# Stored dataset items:
━━━━━━━━

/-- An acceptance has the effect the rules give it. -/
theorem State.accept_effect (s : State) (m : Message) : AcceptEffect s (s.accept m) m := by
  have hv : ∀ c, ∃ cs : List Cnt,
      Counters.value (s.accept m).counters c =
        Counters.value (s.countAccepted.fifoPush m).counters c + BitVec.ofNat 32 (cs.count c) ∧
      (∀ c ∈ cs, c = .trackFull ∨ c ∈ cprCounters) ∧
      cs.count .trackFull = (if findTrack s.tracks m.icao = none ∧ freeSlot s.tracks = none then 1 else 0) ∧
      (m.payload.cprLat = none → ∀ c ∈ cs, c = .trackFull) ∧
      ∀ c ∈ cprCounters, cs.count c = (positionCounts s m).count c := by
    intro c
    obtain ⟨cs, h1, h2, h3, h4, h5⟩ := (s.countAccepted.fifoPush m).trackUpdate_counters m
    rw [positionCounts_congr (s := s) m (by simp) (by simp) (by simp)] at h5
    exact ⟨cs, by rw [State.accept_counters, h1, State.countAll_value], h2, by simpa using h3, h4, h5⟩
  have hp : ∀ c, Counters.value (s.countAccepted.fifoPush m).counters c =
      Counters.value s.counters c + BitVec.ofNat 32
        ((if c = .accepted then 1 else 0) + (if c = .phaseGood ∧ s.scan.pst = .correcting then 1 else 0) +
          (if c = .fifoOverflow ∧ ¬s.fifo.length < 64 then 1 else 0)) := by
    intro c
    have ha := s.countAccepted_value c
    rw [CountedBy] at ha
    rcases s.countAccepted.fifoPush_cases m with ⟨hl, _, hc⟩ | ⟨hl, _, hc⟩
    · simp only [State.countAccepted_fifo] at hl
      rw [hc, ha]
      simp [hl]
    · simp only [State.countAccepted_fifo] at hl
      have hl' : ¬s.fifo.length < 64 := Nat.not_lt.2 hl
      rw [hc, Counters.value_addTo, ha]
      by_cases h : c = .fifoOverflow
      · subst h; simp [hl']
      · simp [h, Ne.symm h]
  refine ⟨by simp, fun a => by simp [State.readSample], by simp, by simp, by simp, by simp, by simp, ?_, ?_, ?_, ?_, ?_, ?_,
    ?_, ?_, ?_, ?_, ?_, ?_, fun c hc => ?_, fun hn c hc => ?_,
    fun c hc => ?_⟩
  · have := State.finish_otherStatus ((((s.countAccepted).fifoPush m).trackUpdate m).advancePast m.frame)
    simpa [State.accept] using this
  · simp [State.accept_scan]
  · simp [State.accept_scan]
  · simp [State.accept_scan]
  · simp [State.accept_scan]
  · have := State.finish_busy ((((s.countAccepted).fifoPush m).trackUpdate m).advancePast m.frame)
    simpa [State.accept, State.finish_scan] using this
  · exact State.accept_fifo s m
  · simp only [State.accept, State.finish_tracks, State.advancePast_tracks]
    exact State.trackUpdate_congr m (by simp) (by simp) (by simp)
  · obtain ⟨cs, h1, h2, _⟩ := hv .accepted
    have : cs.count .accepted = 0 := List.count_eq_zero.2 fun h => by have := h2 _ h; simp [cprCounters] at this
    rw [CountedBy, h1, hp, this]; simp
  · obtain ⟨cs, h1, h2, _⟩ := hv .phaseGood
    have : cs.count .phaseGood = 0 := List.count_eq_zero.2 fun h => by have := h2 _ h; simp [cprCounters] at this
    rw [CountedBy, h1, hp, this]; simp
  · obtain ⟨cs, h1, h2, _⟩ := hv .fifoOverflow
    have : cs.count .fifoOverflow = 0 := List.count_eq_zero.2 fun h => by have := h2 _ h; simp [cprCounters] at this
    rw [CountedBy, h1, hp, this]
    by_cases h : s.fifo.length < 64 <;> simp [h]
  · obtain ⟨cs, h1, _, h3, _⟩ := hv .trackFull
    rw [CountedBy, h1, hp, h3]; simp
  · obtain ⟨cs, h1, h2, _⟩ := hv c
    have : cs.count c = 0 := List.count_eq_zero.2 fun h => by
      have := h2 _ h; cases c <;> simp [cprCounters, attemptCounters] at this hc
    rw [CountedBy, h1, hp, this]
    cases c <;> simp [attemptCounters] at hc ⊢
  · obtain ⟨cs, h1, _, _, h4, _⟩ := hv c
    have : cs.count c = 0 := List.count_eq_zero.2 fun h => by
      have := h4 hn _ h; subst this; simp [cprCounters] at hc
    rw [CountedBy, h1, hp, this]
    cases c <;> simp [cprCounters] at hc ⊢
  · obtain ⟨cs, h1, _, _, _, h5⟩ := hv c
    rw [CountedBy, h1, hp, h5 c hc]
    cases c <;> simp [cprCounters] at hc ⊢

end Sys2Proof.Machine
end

━━━━━━━━

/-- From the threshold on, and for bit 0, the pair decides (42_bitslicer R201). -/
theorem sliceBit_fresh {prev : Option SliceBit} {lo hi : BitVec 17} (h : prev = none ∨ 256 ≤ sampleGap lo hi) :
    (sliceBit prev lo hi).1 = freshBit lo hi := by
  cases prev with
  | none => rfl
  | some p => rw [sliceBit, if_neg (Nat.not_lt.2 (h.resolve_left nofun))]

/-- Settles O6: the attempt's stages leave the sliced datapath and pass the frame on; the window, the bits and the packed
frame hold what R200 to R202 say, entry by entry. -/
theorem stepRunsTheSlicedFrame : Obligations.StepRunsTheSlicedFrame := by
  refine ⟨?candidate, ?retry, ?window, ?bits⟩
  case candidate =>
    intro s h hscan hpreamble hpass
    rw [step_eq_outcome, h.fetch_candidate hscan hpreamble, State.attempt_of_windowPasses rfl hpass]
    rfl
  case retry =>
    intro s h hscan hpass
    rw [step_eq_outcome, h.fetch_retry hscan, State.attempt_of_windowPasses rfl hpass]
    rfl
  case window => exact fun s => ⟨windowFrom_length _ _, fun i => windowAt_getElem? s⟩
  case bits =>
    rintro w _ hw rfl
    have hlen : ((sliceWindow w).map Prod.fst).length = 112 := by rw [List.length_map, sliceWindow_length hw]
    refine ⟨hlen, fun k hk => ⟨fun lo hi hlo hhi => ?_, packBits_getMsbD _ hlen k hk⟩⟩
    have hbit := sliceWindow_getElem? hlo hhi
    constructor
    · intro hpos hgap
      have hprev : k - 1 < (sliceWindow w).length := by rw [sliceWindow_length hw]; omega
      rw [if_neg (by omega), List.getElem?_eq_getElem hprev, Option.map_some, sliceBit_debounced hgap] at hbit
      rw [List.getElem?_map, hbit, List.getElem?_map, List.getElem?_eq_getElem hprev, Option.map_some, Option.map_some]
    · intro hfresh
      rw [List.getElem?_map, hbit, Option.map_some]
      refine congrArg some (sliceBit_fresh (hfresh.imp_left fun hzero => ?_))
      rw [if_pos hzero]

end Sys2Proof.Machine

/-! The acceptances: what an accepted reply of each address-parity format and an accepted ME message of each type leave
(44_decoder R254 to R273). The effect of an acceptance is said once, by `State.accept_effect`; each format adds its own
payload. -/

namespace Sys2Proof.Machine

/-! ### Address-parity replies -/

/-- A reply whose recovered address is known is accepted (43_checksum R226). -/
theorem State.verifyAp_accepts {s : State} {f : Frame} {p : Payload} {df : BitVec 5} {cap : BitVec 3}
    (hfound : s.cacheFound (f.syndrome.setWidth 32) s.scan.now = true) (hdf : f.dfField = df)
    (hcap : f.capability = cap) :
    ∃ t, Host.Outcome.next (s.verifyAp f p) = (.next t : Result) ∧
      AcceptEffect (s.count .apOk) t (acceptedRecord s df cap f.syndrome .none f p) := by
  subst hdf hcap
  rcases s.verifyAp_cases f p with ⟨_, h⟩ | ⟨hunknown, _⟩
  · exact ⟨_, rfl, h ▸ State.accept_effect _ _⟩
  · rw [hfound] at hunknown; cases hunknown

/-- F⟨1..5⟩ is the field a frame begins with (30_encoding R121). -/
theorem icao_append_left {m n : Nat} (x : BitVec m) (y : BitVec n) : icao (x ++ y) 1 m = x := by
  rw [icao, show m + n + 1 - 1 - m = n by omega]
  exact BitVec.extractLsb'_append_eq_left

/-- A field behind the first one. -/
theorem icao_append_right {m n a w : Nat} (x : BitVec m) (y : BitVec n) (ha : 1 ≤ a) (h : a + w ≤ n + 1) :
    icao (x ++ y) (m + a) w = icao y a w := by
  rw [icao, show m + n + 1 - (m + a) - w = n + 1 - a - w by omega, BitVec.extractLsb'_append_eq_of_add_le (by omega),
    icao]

━━━━━━━━

# What is needed:
Identify all lines in the records above with the word "trackFull".

# Reply:
      (∀ c ∈ cs, c = .trackFull ∨ c ∈ cprCounters) ∧
      cs.count .trackFull = (if findTrack s.tracks m.icao = none ∧ freeSlot s.tracks = none then 1 else 0) ∧
      (m.payload.cprLat = none → ∀ c ∈ cs, c = .trackFull) ∧
  · obtain ⟨cs, h1, _, h3, _⟩ := hv .trackFull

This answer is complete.